YFNA has frequently heard it said, in the context of self-esteem, that one must first learn to ‘love’ (perhaps the better word would be ‘respect’) oneself before one can love (respect?) others. He can understand the appeal of this message to those who have experienced the ‘command to be good’ as a tool of oppression. He is nevertheless unsatisfied. Homo sapiens is a social species, and it’s been argued that it owes its existence to its well-developed capacity for being social. Any view of the self that promotes selfishness over all else – what the ancient Greeks called hubris, as YFNA understands the matter – runs the risk of hurting the society to which the self belongs, and, ultimately, that self.

For whatever it may be worth, YFNA is distressingly aware of the capacity he has for destructive selfishness, for hubris. He has a responsibility, each and every minute of each and every day, to remember what he has learned about being social, about how and when to behave selflessly, and apply it, no matter how painful it is, to prevent the expression of that destructive hubris. Knowing in advance that, periodically, he will fail, and, in that inevitable failure, will need to beg grace from his fellow humans, accept that grace if it is forthcoming, and then carry on to the best of his abilities, remembering that he is a servant, and his best is what his master, society, requires. Jesus of Nazareth may have enjoined Peter (and, through Peter, all of Us) to forgive his neighbor seventy-seven times.

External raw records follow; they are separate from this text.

-- ==== Sys2Proof/Machine/Operands.lean ====
section
/-! DEFINITION. The operand forms: values of the integer types (R81, R96), operand b of the scalar and vector
instructions (R36, R110, R117), effective addresses (R38), vector lanes (R108), system registers read (R74 to R77). -/
namespace Sys2Proof.Machine

/-- The width of a type in bits (R42). -/
def tyBits : Ty → Nat
  | .i64 | .n64 => 64
  | .i32 | .n32 | .f32 => 32
  | .i16 | .n16 | .bf16 => 16
  | .i8 | .n8 | .ts8 => 8
  | .nt4 => 4

/-- The size of a type in bytes in memory (R167). -/
def tyBytes (t : Ty) : Nat := tyBits t / 8

/-- Whether a type is signed (R81). -/
def tySigned : Ty → Bool
  | .i64 | .i32 | .i16 | .i8 => true
  | _ => false

/-- The two's-complement reading of a natural number below 2^w (R6 int). -/
def asInt (w n : Nat) : Int := if n < 2 ^ (w - 1) then (n : Int) else (n : Int) - 2 ^ w

/-- Val of R81: the low w bits of a word, signed or not. -/
def valOf (w : Nat) (sg : Bool) (x : Word) : Int :=
  let n := x.toNat % 2 ^ w
  if sg then asInt w n else n

/-- Ext64 of R81: an integer taken modulo 2^w and extended to 64 bits. -/
def ext64 (w : Nat) (sg : Bool) (v : Int) : Word :=
  let n := (v % 2 ^ w).toNat
  if sg then BitVec.ofInt 64 (asInt w n) else word n

/-- The least and greatest values of an integer type. -/
def tyLo (w : Nat) (sg : Bool) : Int := if sg then -(2 ^ (w - 1)) else 0
/-- The greatest value of an integer type. -/
def tyHi (w : Nat) (sg : Bool) : Int := if sg then 2 ^ (w - 1) - 1 else 2 ^ w - 1

/-- Sat of R7: the clamped value, and whether it clamped. -/
def clampTo (w : Nat) (sg : Bool) (v : Int) : Int × Bool :=
  if v < tyLo w sg then (tyLo w sg, true) else if tyHi w sg < v then (tyHi w sg, true) else (v, false)

/-- Operand b of the scalar instructions: a scalar, or imm32 sign-extended to 64 bits (R36). -/
def Ctx.srcB (x : Ctx) : SrcB → Word
  | .reg r => x.rs r
  | .imm v => v.signExtend 64

/-- Operand b of the scalar float instructions: 32 bits (R110). -/
def Ctx.srcF (x : Ctx) (b : SrcB) : Nat := (x.srcB b).toNat % 2 ^ 32

/-- Element i of w bits of a vector (R108). -/
def elemOf (w : Nat) (v : VWord) (i : Nat) : Nat := v.toNat / 2 ^ (w * i) % 2 ^ w

/-- The vector whose elements of w bits are given (R108). -/
def vecOf (w : Nat) (xs : List Nat) : VWord :=
  BitVec.ofNat 512 (xs.foldr (fun x acc => x % 2 ^ w + 2 ^ w * acc) 0)

/-- The sixteen 32-bit lanes of a vector. -/
def lanesOf (v : VWord) : List Nat := (List.range 16).map (elemOf 32 v)

/-- Operand b of the vector instructions: a vector, or 32 bits copied to every lane (R117). -/
def Ctx.srcV (x : Ctx) : VSrcB → VWord
  | .vec r => x.rv r
  | .sca r => vecOf 32 (List.replicate 16 ((x.rs r).toNat % 2 ^ 32))
  | .imm v => vecOf 32 (List.replicate 16 v.toNat)

/-- The effective address of R38: base plus the scaled index plus the signed displacement, modulo 2^64. -/
def Ctx.ea (x : Ctx) (base index : SReg) (scale : Nat) (disp : BitVec 37) : Word :=
  x.rs base + (x.rs index <<< scale) + disp.signExtend 64

/-- The effective address of a memory operand. -/
def Ctx.eaOf (x : Ctx) (m : MAddr) : Word := x.ea m.base m.index m.scale.val m.disp

/-- The scalar file entries allotted to the tasks of a cell: base and count (R70). -/
def Cell.scalarRanges (x : Cell) : List (Nat × Nat) :=
  (List.range 8).filterMap fun i =>
    if (x.ctx i).task.isSome then some ((x.ctx i).allot.sbase, (x.ctx i).allot.scount) else none
/-- The vector file entries allotted to the tasks of a cell. -/
def Cell.vectorRanges (x : Cell) : List (Nat × Nat) :=
  (List.range 8).filterMap fun i =>
    if (x.ctx i).task.isSome then some ((x.ctx i).allot.vbase, (x.ctx i).allot.vcount) else none

/-- Whether unit u lies in one of the ranges. -/
def inRanges (rs : List (Nat × Nat)) (u : Nat) : Bool := rs.any fun r => r.1 ≤ u && u < r.1 + r.2

/-- The free runs of a file: lengths of the maximal runs of free units from `u` on, `run` counting the present one. -/
def freeRuns (rs : List (Nat × Nat)) : Nat → Nat → Nat → List Nat
  | 0, _, run => [run]
  | n + 1, u, run => if inRanges rs u then run :: freeRuns rs n (u + 1) 0 else freeRuns rs n (u + 1) (run + 1)

/-- `rfree` (R77). -/
def Cell.rfree (x : Cell) : Word :=
  let sr := freeRuns (x.scalarRanges) 512 0 0
  let vr := freeRuns (x.vectorRanges) 256 0 0
  word (sr.sum + (sr.foldl max 0) * 2 ^ 16 + vr.sum * 2 ^ 32 + (vr.foldl max 0) * 2 ^ 48)

/-- `ralloc` (R77); 0 in contexts 8 and 9. -/
def Ctx.ralloc (x : Ctx) (i : Nat) : Word :=
  if i < 8 then word (x.allot.sbase + x.allot.scount * 2 ^ 16 + x.allot.vcount * 2 ^ 24 + x.allot.vbase * 2 ^ 32) else 0

/-- The cycles of the present work of a context: since the dispatch decision of a task, since the start of a run in
contexts 8 and 9 (R74, R109). -/
def State.tcycles (s : State) (c i : Nat) : Nat :=
  if i = 9 then ((s.cell c).run9.map fun r => s.clock - r.start).getD 0
  else if i = 8 then ((s.cell c).run8.map fun r => s.clock - r.start).getD 0
  else ((s.ctxAt c i).task.map fun t => s.clock - t.start).getD 0

/-- The ASID of the region a context runs for (R74). -/
def State.asidOf (s : State) (c i : Nat) : Nat := ((s.region (s.ctxRegion c i)).map (·.asid)).getD 0

/-- A system register as the executing context reads it (R74). -/
def State.sysReg (s : State) (n : SysReg) : Word :=
  let c := s.cur.cell
  let i := s.cur.ctx
  let x := s.me
  match n with
  | .cellid => word c
  | .ncells => word (if i < 8 then (x.task.map (·.ncells)).getD 0 else 0)
  | .rank => word (if i < 8 then (x.task.map (·.rank)).getD 0 else 0)
  | .ctxno => word i
  | .cycles => word s.clock
  | .tcycles => word (s.tcycles c i)
  | .iret => word x.iret
  | .stepping => word 0xa1
  | .xsl => x.xsl
  | .fcsr => x.fcsr
  | .ralloc => x.ralloc i
  | .rfree => (s.cell c).rfree
  | .sptmpl => x.sptmpl
  | .asid => word (s.asidOf c i % 2 ^ 14)
  | .xcause => (s.cell c).xcause
  | .xepc => (s.cell c).xepc
  | .xval => (s.cell c).xval
  | .xinfo => (s.cell c).xinfo

/-- A special operand (R35). -/
def State.special (s : State) : Special → Word
  | .pc => s.me.pc
  | .cellid => s.sysReg .cellid
  | .ncells => s.sysReg .ncells
  | .rank => s.sysReg .rank
  | .ctxno => s.sysReg .ctxno
  | .fcsr => s.sysReg .fcsr

end Sys2Proof.Machine
end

It is up to YFNA to ensure there is not a seventy-eighth occurrence.

In this, The Amoeba reckons, self-respect and self-preservation are appropriate, indeed necessary. There are, after all, times when he succeeds, and his master, society, expects him to accept these successes and build upon them, for his own good and for the good of all. But there is no time, no energy, no justification for self-exaltation, for hubris, for ‘self-esteem.’

First pride, then the crash;
the bigger the ego, the harder the fall.
It’s better to live humbly among the poor
than to live it up among the rich and famous.